---
library_name: sentence-transformers
pipeline_tag: sentence-similarity
tags:
- sentence-transformers
- feature-extraction
- visual-document-retrieval
- cross-modal-distillation
- multilingual
- nanovdr
base_model: google-bert/bert-base-uncased
language:
- en
- de
- fr
- es
- it
- pt
license: apache-2.0
---

> **Paper**: [NanoVDR: Distilling a 2B Vision-Language Retriever into a 70M Text-Only Encoder for Visual Document Retrieval](https://arxiv.org/abs/2603.12824) | [Blog](https://huggingface.co/blog/Ryenhails/nanovdr)

# NanoVDR-M-Multi: Multilingual Query Encoder for Visual Document Retrieval

**NanoVDR-M-Multi** is a 116M-parameter multilingual text-only query encoder for visual document retrieval.
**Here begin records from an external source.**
-- ==== Sys2Proof/Laws/Schedule.lean ====
section
/-! SUPPORT. Nothing an instruction does depends on the events still to come (R37: the schedule is no state of the
block). -/

namespace Sys2Proof.Machine

theorem decStore_setSched (c : Byte) (s : State) (es : List Event) :
    decStore c (s.setSched es) = (decStore c s).setSched es := by
  symm; unfold decStore; exact apply_ite (State.setSched · es) _ _ _

theorem encAdvance_setSched (s : State) (es : List Event) : encAdvance (s.setSched es) = (encAdvance s).setSched es := by
  symm; unfold encAdvance; exact apply_ite (State.setSched · es) _ _ _

theorem rxEffect_setSched (b : Byte) (s : State) (es : List Event) :
    rxEffect b (s.setSched es) = (rxEffect b s).setSched es := by
  cases h : s.dec.ds with
  | hunt0 => rw [rxEffect_hunt0 b h, rxEffect_hunt0 b (s := s.setSched es) h]; split <;> rfl
  | hunt1 =>
    rw [rxEffect_hunt1 b h, rxEffect_hunt1 b (s := s.setSched es) h]
    split
    · rfl
    · split <;> rfl
  | pay =>
    rw [rxEffect_pay b h, rxEffect_pay b (s := s.setSched es) h, decStore_setSched]; split <;> rfl
  | esc =>
    rw [rxEffect_esc b h, rxEffect_esc b (s := s.setSched es) h, decStore_setSched]; split <;> rfl
  | end1 => rw [rxEffect_end1 b h, rxEffect_end1 b (s := s.setSched es) h]; rfl
  | end2 =>
    by_cases hb : s.dec.e1ok = true ∧ b = Config.endByte
    · obtain ⟨he, rfl⟩ := hb
      exact (rxEffect_accept (s := s.setSched es) h he).trans (congrArg (State.setSched · es) (rxEffect_accept h he)).symm
    · rw [rxEffect_end2 b h, rxEffect_end2 b (s := s.setSched es) h, if_neg hb]
      exact if_neg hb

theorem execRxByte_setSched {s t : State} (es : List Event) (h : execRxByte s = .next t) :
    execRxByte (s.setSched es) = .next (t.setSched es) := by
  cases hrx : s.rx with
  | nil => rw [execRxByte_nil hrx] at h; cases h; exact execRxByte_nil hrx
  | cons b rest =>
    rw [execRxByte_cons hrx] at h; cases h
    exact (execRxByte_cons (s := s.setSched es) hrx).trans (congrArg _ (rxEffect_setSched b (s.setRx rest) es))

theorem rxTimes_setSched {n : Nat} {s t : State} (es : List Event) (h : rxTimes n s = .next t) :
    rxTimes n (s.setSched es) = .next (t.setSched es) := by
  induction n generalizing s with
  | zero => cases h; rfl
  | succ n ih =>
    rw [rxTimes] at h
    split at h
    · rename_i u hu; rw [rxTimes, execRxByte_setSched es hu]; exact ih h
    · cases h
    · cases h

theorem rxToken_setSched {tok : List Byte} {s t : State} (es : List Event) (h : rxToken tok s = .next t) :
    rxToken tok (s.setSched es) = .next (t.setSched es) := by
  by_cases hp : tok.isPrefixOf s.rx = true
  · rw [rxToken, if_pos hp] at h
    exact (if_pos (c := tok.isPrefixOf (s.setSched es).rx = true) hp).trans (rxTimes_setSched es h)
  · rw [rxToken, if_neg hp] at h; cases h
    exact if_neg (c := tok.isPrefixOf (s.setSched es).rx = true) hp

theorem rxRow_setSched {fits : Bool} {b : Byte} {f : State → State} {s t : State} (es : List Event)
    (hf : ∀ s, f (s.setSched es) = (f s).setSched es) (h : rxRow fits b f s = .next t) :
    rxRow fits b f (s.setSched es) = .next (t.setSched es) := by
  cases hrx : s.rx with
  | nil => simp only [rxRow, hrx] at h; cases h; simp [rxRow, hrx]
  | cons c rest =>
    by_cases hp : fits = true ∧ c = b
    · simp only [rxRow, hrx, hp, and_self, if_true] at h; cases h
      rw [rxRow_runs (s := s.setSched es) (rest := rest) (by rw [← hp.2]; exact hrx) hp.1]
      exact congrArg _ (hf (s.setRx rest))
    · simp only [rxRow, hrx, hp, if_false] at h; cases h; simp [rxRow, hrx, hp]

theorem execTxByte_setSched {s t : State} (es : List Event) (h : execTxByte s = .next t) :
    execTxByte (s.setSched es) = .next (t.setSched es) := by
  cases hes : s.enc.es <;> simp only [execTxByte, hes] at h <;> cases h <;>
    simp only [execTxByte, State.setSched_enc, hes]
  case dat =>
    refine congrArg _ (Eq.symm ?_)
    refine (apply_ite (State.setSched · es) _ _ _).trans ?_
    rw [← encAdvance_setSched]; rfl
  case dup => exact congrArg _ (encAdvance_setSched (txPush Config.escByte s) es)
  all_goals rfl

/-- No instruction reads the schedule or writes it: under another schedule it does the same. -/
theorem exec_setSched {i : Instr} {s t : State} (es : List Event) (h : exec i s = .next t) :
    exec i (s.setSched es) = .next (t.setSched es) := by
  cases i <;> simp only [exec] at h ⊢
  case startMarker | endMarker | escapedEscape => exact rxToken_setSched es h
  case plainByte b =>
    by_cases hb : b = Config.escByte
    · rw [execPlainByte, if_pos hb] at h ⊢; cases h; rfl
    · rw [execPlainByte, if_neg hb] at h ⊢; exact rxToken_setSched es h
  case rxPayPlain b => exact rxRow_setSched es (fun s => decStore_setSched b s es) h
  case rxEscLiteral => exact rxRow_setSched es (fun s => decStore_setSched _ s es) h
  case rxByte => exact execRxByte_setSched es h
  case txByte => exact execTxByte_setSched es h
  case encStart p =>
    cases hes : s.enc.es <;> simp only [execEncStart, hes] at h <;> cases h <;>
      simp [execEncStart, hes, State.setEnc, State.setSched]
  case tick =>
    by_cases ht : s.act.tickEn = true
    · rw [execTick, if_pos ht] at h; cases h; exact if_pos (c := (s.setSched es).act.tickEn = true) ht
    · rw [execTick, if_neg ht] at h; cases h; exact if_neg (c := (s.setSched es).act.tickEn = true) ht
  case applyCmd | start | stop | reset | wireRecord | encode | toLogical | toWire => cases h; rfl
  all_goals exact rxRow_setSched es (fun s => rfl) h

theorem fetch_setSched (e : Event) (s : State) (es : List Event) : fetch e (s.setSched es) = fetch e s := by
  cases e with
  | op i => cases i <;> rfl
  | _ => rfl

/-- No event reads the rest of the schedule. -/
theorem perform_setSched {e : Event} {s t : State} (es : List Event) (h : perform e s = .next t) :
    perform e (s.setSched es) = .next (t.setSched es) := by
  cases e with
  | arrive b => cases h; rfl
  | _ =>
    simp only [perform] at h ⊢
    rw [fetch_setSched]
    split at h
    · exact exec_setSched es h
    · cases h; rfl
end Sys2Proof.Machine
end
It retrieves document page images as effectively as Vision-Language Models 30-100x its size, with strong cross-lingual transfer across 6 languages.

Built on [NanoVDR-S](https://huggingface.co/nanovdr/NanoVDR-S) and further trained with multilingual query augmentation (English + German, French, Spanish, Italian, Portuguese), it is the recommended model for production use with multilingual or mixed-language queries.

## Results

| Model | Params | ViDoRe v1 (en) | ViDoRe v2 (multi) | ViDoRe v3 (multi) |
|-------|--------|----------------|--------------------|--------------------|
| Qwen3-VL-Emb (Teacher) | 2.0B | 84.3 | 65.3 | 50.0 |
| **NanoVDR-M-Multi** | **112M** | **82.5** | **62.8** | **47.5** |
| NanoVDR-S-Multi | 69M | 82.2 | 61.9 | 46.5 |
| ColPali | ~3B | 84.2 | 54.7 | 42.0 |

### Per-Language Teacher Retention

| Language | NDCG@5 | Teacher Retention |
|----------|--------|-------------------|
| English | 50.7 | 93.0% |
| French | 47.8 | 93.6% |
| Spanish | 47.8 | 93.1% |
| Italian | 45.7 | 93.3% |
| German | 45.4 | 92.0% |
| Portuguese | 46.1 | 94.6% |

All 6 languages achieve >92% of the 2B teacher's performance.

## How It Works

NanoVDR decouples query encoding from document encoding in visual document retrieval:
- **Offline indexing**: The VLM teacher (Qwen3-VL-Embedding-2B) encodes document page images into single-vector embeddings. This is a one-time cost.
- **Online querying**: NanoVDR-M-Multi encodes text queries in any supported language into the same embedding space via a lightweight text encoder + MLP projector. No vision model needed at query time.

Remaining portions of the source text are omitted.